_Problem to solve:_
Please restate exactly what appears in the records below from the first line to the line where "def sbits (w" is, that line included.

_Dataset records:_

-- ==== Sys2Proof/Machine/Ops.lean ====
section
/-! DEFINITION. The named operations over the register file: reading and writing registers and fields, counters,
interrupt bits, device time, captures (R322) and free values. Taking an exception has no counterpart in a block:
a capture is the shared operation that every error goes through. -/

namespace Sys2Proof.Machine

/-! ### Registers -/

/-- The stored value of a register of BAR0. -/
def rget (h : Hw) (a : Nat) : Word := h.regs.get a

def rset (h : Hw) (a : Nat) (v : Word) : Hw := { h with regs := h.regs.put a v }

/-- The live copy of a shadowed register (R323). -/
def lget (h : Hw) (a : Nat) : Word := h.live.get a

def lset (h : Hw) (a : Nat) (v : Word) : Hw := { h with live := h.live.put a v }

/-- A field of a word, and a word with a field replaced. -/
def bitsOf (v : Word) (lo w : Nat) : Nat := v.toNat / 2 ^ lo % 2 ^ w

def putBits (v : Word) (lo w x : Nat) : Word :=
  BitVec.ofNat 32 (v.toNat - bitsOf v lo w * 2 ^ lo + x % 2 ^ w * 2 ^ lo)

def fget (h : Hw) (f : Fld) : Nat := bitsOf (rget h f.addr) f.lo f.w

def fset (h : Hw) (f : Fld) (x : Nat) : Hw := rset h f.addr (putBits (rget h f.addr) f.lo f.w x)

/-- A field of the live copy. -/
def lfget (h : Hw) (f : Fld) : Nat := bitsOf (lget h f.addr) f.lo f.w

def lfset (h : Hw) (f : Fld) (x : Nat) : Hw := lset h f.addr (putBits (lget h f.addr) f.lo f.w x)

def lfbit (h : Hw) (f : Fld) : Bool := lfget h f != 0

def fbit (h : Hw) (f : Fld) : Bool := fget h f != 0

def b2n (b : Bool) : Nat := if b then 1 else 0

/-- A field read as a signed number. -/
def fsgn (h : Hw) (f : Fld) : Int :=
  let v := fget h f
  if v < 2 ^ (f.w - 1) then v else (v : Int) - 2 ^ f.w

/-- A signed number as the bits of a field of `w` bits. -/
def sbits (w : Nat) (x : Int) : Nat := (x % 2 ^ w).toNat

/-- The low `w` bits of `n`, read as a signed number. -/
def sgnOf (w n : Nat) : Int :=
  let v := n % 2 ^ w
  if v < 2 ^ (w - 1) then v else (v : Int) - 2 ^ w

/-- Add to a counter, which saturates at the top of its field (the R<n> of every page). -/
def fadd (h : Hw) (f : Fld) (n : Nat) : Hw :=
  if n = 0 then h else fset h f (min (2 ^ f.w - 1) (fget h f + n))

/-- Record a largest value. -/
def fmax (h : Hw) (f : Fld) (n : Nat) : Hw := if fget h f < n then fset h f (min (2 ^ f.w - 1) n) else h

/-- A 64-bit value in a _LO and _HI pair at `a` and `a + 4`. -/
def rset64 (h : Hw) (a n : Nat) : Hw :=
  rset (rset h a (BitVec.ofNat 32 n)) (a + 4) (BitVec.ofNat 32 (n / 2 ^ 32))

def rget64 (h : Hw) (a : Nat) : Nat := (rget h a).toNat + 2 ^ 32 * (rget h (a + 4)).toNat

/-- Set bit `b` of the page's IRQ_RAW (R320). -/
def irqSet (h : Hw) (page b : Nat) : Hw :=
  rset h (page + 0xC) (rget h (page + 0xC) ||| BitVec.ofNat 32 (2 ^ b))

/-- Set STAT.ERR of a page (R320). -/
def errSet (h : Hw) (page : Nat) : Hw := fset h (HDR_STAT_ERR page) 1

/-- Count on a counter and set the interrupt bit that its page binds to any increment of it. -/
def count (h : Hw) (page : Nat) (f : Fld) (n b : Nat) : Hw :=
  if n = 0 then h else irqSet (fadd h f n) page b

/-- Whether a page's EN is 1: EN reads 1 always in the pages of R321. -/
def enForced (g : Pg) : Bool :=
  match g with
  | .dev | .mode | .clk | .tbase | .evt | .keep | .mtx | .dram | .sched | .cond | .clu | .rgn | .rdie => true
  | _ => false

def pgEn (h : Hw) (g : Pg) (n : Nat) : Bool := enForced g || fbit h (HDR_CTL_EN (pg g n))

/-- A target of the hub matrix grants a master's access: an idle target parks on the master it granted last, M0
before any (R297). -/
def parkOn (h : Hw) (target master : Nat) : Hw :=
  { h with park := h.park.put target master }

/-! ### Time (R27, R28) -/

/-- CK_MED cycles in a second, and samples in a second. -/
def medHz (h : Hw) : Nat := if h.tb.rate96 then 49152000 else 24576000
def smpHz (h : Hw) : Nat := if h.tb.rate96 then 96000 else 48000

/-- F (R28): 8,192 CK_MED cycles to a frame. -/
def frameNow (h : Hw) : Nat := h.tb.cyc / 8192

/-- A number put into a list of numbers, ascending, once. -/
def pageIns (p : Nat) : List Nat → List Nat
  | [] => [p]
  | x :: xs => if p < x then p :: x :: xs else if p = x then x :: xs else x :: pageIns p xs

/-- Device time in units of 2^-16 ns since the epoch: whole seconds, and the cycles of the second scaled and
rounded convergently (R27). -/
def timeNow (h : Hw) : Nat :=
  let c := medHz h
  h.tb.cyc / c * (1000000000 * 65536) + (rhe ((h.tb.cyc % c * (1000000000 * 65536) : Nat) : Int) c).toNat

/-- A timestamp: the time of the last edge and whole steps of 0.125 ns (R27). -/
def timeAt (h : Hw) (eighths : Nat) : Nat := timeNow h + eighths * 8192

def tSec (t : Nat) : Nat := t / (1000000000 * 65536)
def tNs (t : Nat) : Nat := t / 65536 % 1000000000
def tFrac (t : Nat) : Nat := t % 65536

/-- The frame that contains a device time of SEC and NS (R29). -/
def frameOf (h : Hw) (sec ns : Nat) : Nat := (sec * 1000000000 + ns) * (smpHz h / 16) / 1000000000

/-- The CK_MED cycle count of a device time of SEC and NS (R31). A SET_NS between two CK_MED cycles is taken as the nearer one,
rounded convergently, and reads back as that: DESIGN CHOICE (log entry 54). -/
def cycOf (h : Hw) (sec ns : Nat) : Nat :=
  sec * medHz h + (rhe ((ns * medHz h : Nat) : Int) 1000000000).toNat

/-! ### Modes -/

def Mode.code : Mode → Nat
  | .off => 0 | .configure => 1 | .steep => 2 | .render => 3 | .shadow => 4 | .measure => 5 | .hold => 6 | .frozen => 7

def Mode.ofCode : Nat → Option Mode
  | 0 => some .off | 1 => some .configure | 2 => some .steep | 3 => some .render | 4 => some .shadow
  | 5 => some .measure | 6 => some .hold | 7 => some .frozen | _ => none

/-- The modes with render windows. -/
def Mode.renders (m : Mode) : Bool := m == .steep || m == .render || m == .measure

/-- Whether the package fills in a planned handover (R396): it renders, and its outputs stay as in SHADOW. -/
def filling (h : Hw) : Bool :=
  match h.twin.hand with
  | .filling _ => true
  | _ => false

/-- Whether the outputs carry what is rendered: the modes that render, outside a fill. -/
def outLive (h : Hw) : Bool := h.md.cur.renders && !filling h

def inConfigure (h : Hw) : Bool := h.md.cur == .configure

/-! ### Free values -/

/-- Take the next free value's number. -/
def nextFree (h : Hw) : Nat × Hw := (h.freeCtr, { h with freeCtr := h.freeCtr + 1 })

/-- A counter of 32 bits that stops at its highest value. -/
def cntMax : Nat := 0xFFFFFFFF
def sat32 (n : Nat) : Nat := min cntMax n

/-! ### Captures (R322, R341 to R346) -/

/-- The place of a page's reports in the order of R345: the render dies' pages first, then the hub's. -/
def ordOf (page : Nat) : Nat :=
  if 0x100000 ≤ page ∧ page < 0x108000 then 1
  else if 0x108000 ≤ page ∧ page < 0x110000 then 2
  else if 0x110000 ≤ page ∧ page < 0x112000 then 1
  else if 0x112000 ≤ page ∧ page < 0x118000 then 2
  else if page = 0x118000 then 1
  else if page = 0x119000 then 2
  else 3

/-- The frame of an event's record (R346): the render pass for a render die, F for the hub. -/
def evFrame (h : Hw) (page : Nat) : Nat := if ordOf page = 3 then frameNow h else h.rend.pass

/-- Present an event to the sequencer. -/
def present (h : Hw) (e : Ev) : Hw := { h with evt := { h.evt with evq := h.evt.evq ++ [e] } }

/-- An INFO event (R341): stamped and never captured. `ord` is 0 for a mode change and 4 for a commit. -/
def info (h : Hw) (ord key page code : Nat) (detail : Word) (dest : List Nat) : Hw :=
  present h ⟨ord, key, 0, page / 0x1000, code, detail, frameNow h, dest, false⟩

/-- An event that is stamped only (a Kettle state change, a link change, a lock change): its class is CONTAINED and
it has no code, so nothing is captured or logged. -/
def stampOnly (h : Hw) (page : Nat) : Hw :=
  present h ⟨ordOf page, page, 5, page / 0x1000, 0, 0, frameNow h, [], false⟩

/-- The active package of a twin pair asserts RELQ_N (R396). -/
def relqAssert (h : Hw) : Hw :=
  if h.md.cur.renders ∧ fbit h TWIN_CFG_EN ∧ ¬h.twin.relq then
    count { h with twin := { h.twin with relq := true } } (pg .twin 0) TWIN_RELINQ_CNT 1 1
  else h

/-- What a SELF_DIAG event does at its capture (R342, R396): EVT.IRQ_RAW.SELF_DIAG, the stop at the next boundary,
and RELQ_N asserted by an active package of a twin pair. -/
def selfDiag (h : Hw) : Hw :=
  let h := irqSet h (pg .evt 0) 0
  relqAssert { h with md := { h.md with selfPend := true, selfSeen := true } }

/-- Fill EVT.FAULT and FAULT_F (R342, R343) for an event of frame `f`. -/
def faultRec (h : Hw) (page code f : Nat) : Hw :=
  let h := fset (fset h EVT_FAULT_CODE code) EVT_FAULT_PAGE (page / 0x1000)
  let h := rset64 h 0x4068 f
  { h with evt := { h.evt with faulted := true } }

/-- The render die of a CLU, RGN or RDIE page: its error captures come over the die's bridge, M12 or M13 (R293). -/
def dieOf (page : Nat) : Option Nat :=
  let n := page / 0x1000 % 16
  if page / 0x10000 = 0x10 then some (n / 8)
  else if page / 0x8000 = 0x22 then some (n / 2)
  else if page / 0x8000 = 0x23 then some (n % 8)
  else none

/-- Whether a capture fills the EVT fault registers: the first SELF_DIAG of a start does, and the FATAL event that freezes the
device, over whatever stands there (R342, R343). -/
def fillsFault (h : Hw) (cls : Nat) : Bool :=
  (cls == 4 && h.md.cur != .frozen && !h.md.fatalPend) || (cls == 3 && !h.evt.faulted)

/-- A capture in a page (R322) of an event of frame `f`: class 1 CONTAINED, 2 PARTNER, 3 SELF_DIAG, 4 FATAL. `more` names
further registers that the chime writes. -/
def captureF (h : Hw) (cls page code : Nat) (detail : Word) (more : List Nat) (f : Nat) : Hw :=
  let h := match dieOf page with
    | some d => parkOn h 6 (12 + d)
    | none => h
  let first := fget h (HDR_ERR_COUNT page) = 0
  let h := if first then fset (fset h (HDR_ERR_CAP0 page) code) (HDR_ERR_CAP1 page) detail.toNat else h
  let h := errSet (fadd h (HDR_ERR_COUNT page) 1) page
  let flt := fillsFault h cls
  let e : Ev := ⟨ordOf page, if ordOf page = 3 then page else 0, cls, page / 0x1000, code, detail, f,
    (if first then [page + 0x20] else []) ++ more, flt⟩
  let h := if flt then faultRec h page code f else h
  let h := present h e
  if cls = 3 then selfDiag h
  else if cls = 4 then
    let h := irqSet h (pg .evt 0) 1
    { h with md := { h.md with fatalPend := true } }
  else h

/-- A capture of an event of the frame that R346 gives its page. -/
def captureD (h : Hw) (cls page code : Nat) (detail : Word) (more : List Nat) : Hw :=
  captureF h cls page code detail more (evFrame h page)

def capture (h : Hw) (cls page code : Nat) (detail : Word) : Hw := captureD h cls page code detail []

/-! ### Small helpers over lists of bytes and words -/

/-- The little-endian value of a list of bytes. -/
def leVal : List Byte → Nat
  | [] => 0
  | b :: bs => b.toNat + 256 * leVal bs

/-- `n` bytes of a value, little-endian. -/
def leBytes : Nat → Nat → List Byte
  | 0, _ => []
  | k + 1, v => BitVec.ofNat 8 v :: leBytes k (v / 256)

/-- `n` bytes of a value, big-endian. -/
def beBytes (n v : Nat) : List Byte := (leBytes n v).reverse

def beVal (l : List Byte) : Nat := leVal l.reverse

/-- A field of a 64-bit word. -/
def dbits (d : Dword) (lo w : Nat) : Nat := d.toNat / 2 ^ lo % 2 ^ w

/-- Word `i` of an entry. -/
def wordAt (l : List Dword) (i : Nat) : Dword := l.getD i 0

def dw (n : Nat) : Dword := BitVec.ofNat 64 n

/-- One step of CRC-32 (IEEE 802.3, reflected) over the bits of a byte. -/
def crcBits : Nat → Word → Word
  | 0, c => c
  | k + 1, c => crcBits k (if c.toNat % 2 = 1 then (c >>> 1) ^^^ 0xEDB88320#32 else c >>> 1)

def crcByte (c : Word) (b : Byte) : Word := crcBits 8 (c ^^^ b.setWidth 32)

/-- The running CRC over bytes, from a register value. -/
def crcRun (c : Word) (l : List Byte) : Word := l.foldl crcByte c

/-- CRC-32 of bytes. -/
def crc32 (l : List Byte) : Word := crcRun 0xFFFFFFFF#32 l ^^^ 0xFFFFFFFF#32

def wordBytes (l : List Dword) : List Byte := l.flatMap fun d => leBytes 8 d.toNat

/-! ### Outcomes -/

/-- A meaning that always answers a next state; `settle` is applied by its caller. -/
def next (s : State) (h : Hw) : Host.Outcome State Fault Refusal := .next { s with hw := h }

/-- A command that names what the hardware does not have. -/
def illFormed : Host.Outcome State Fault Refusal := .refused .illFormed

end Sys2Proof.Machine
end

_Exercise response:_
-- ==== Sys2Proof/Machine/Ops.lean ====
section
/-! DEFINITION. The named operations over the register file: reading and writing registers and fields, counters,
interrupt bits, device time, captures (R322) and free values. Taking an exception has no counterpart in a block:
a capture is the shared operation that every error goes through. -/

namespace Sys2Proof.Machine

/-! ### Registers -/

/-- The stored value of a register of BAR0. -/
def rget (h : Hw) (a : Nat) : Word := h.regs.get a

def rset (h : Hw) (a : Nat) (v : Word) : Hw := { h with regs := h.regs.put a v }

/-- The live copy of a shadowed register (R323). -/
def lget (h : Hw) (a : Nat) : Word := h.live.get a

def lset (h : Hw) (a : Nat) (v : Word) : Hw := { h with live := h.live.put a v }

/-- A field of a word, and a word with a field replaced. -/
def bitsOf (v : Word) (lo w : Nat) : Nat := v.toNat / 2 ^ lo % 2 ^ w

def putBits (v : Word) (lo w x : Nat) : Word :=
  BitVec.ofNat 32 (v.toNat - bitsOf v lo w * 2 ^ lo + x % 2 ^ w * 2 ^ lo)

def fget (h : Hw) (f : Fld) : Nat := bitsOf (rget h f.addr) f.lo f.w

def fset (h : Hw) (f : Fld) (x : Nat) : Hw := rset h f.addr (putBits (rget h f.addr) f.lo f.w x)

/-- A field of the live copy. -/
def lfget (h : Hw) (f : Fld) : Nat := bitsOf (lget h f.addr) f.lo f.w

def lfset (h : Hw) (f : Fld) (x : Nat) : Hw := lset h f.addr (putBits (lget h f.addr) f.lo f.w x)

def lfbit (h : Hw) (f : Fld) : Bool := lfget h f != 0

def fbit (h : Hw) (f : Fld) : Bool := fget h f != 0

def b2n (b : Bool) : Nat := if b then 1 else 0

/-- A field read as a signed number. -/
def fsgn (h : Hw) (f : Fld) : Int :=
  let v := fget h f
  if v < 2 ^ (f.w - 1) then v else (v : Int) - 2 ^ f.w

/-- A signed number as the bits of a field of `w` bits. -/
def sbits (w : Nat) (x : Int) : Nat := (x % 2 ^ w).toNat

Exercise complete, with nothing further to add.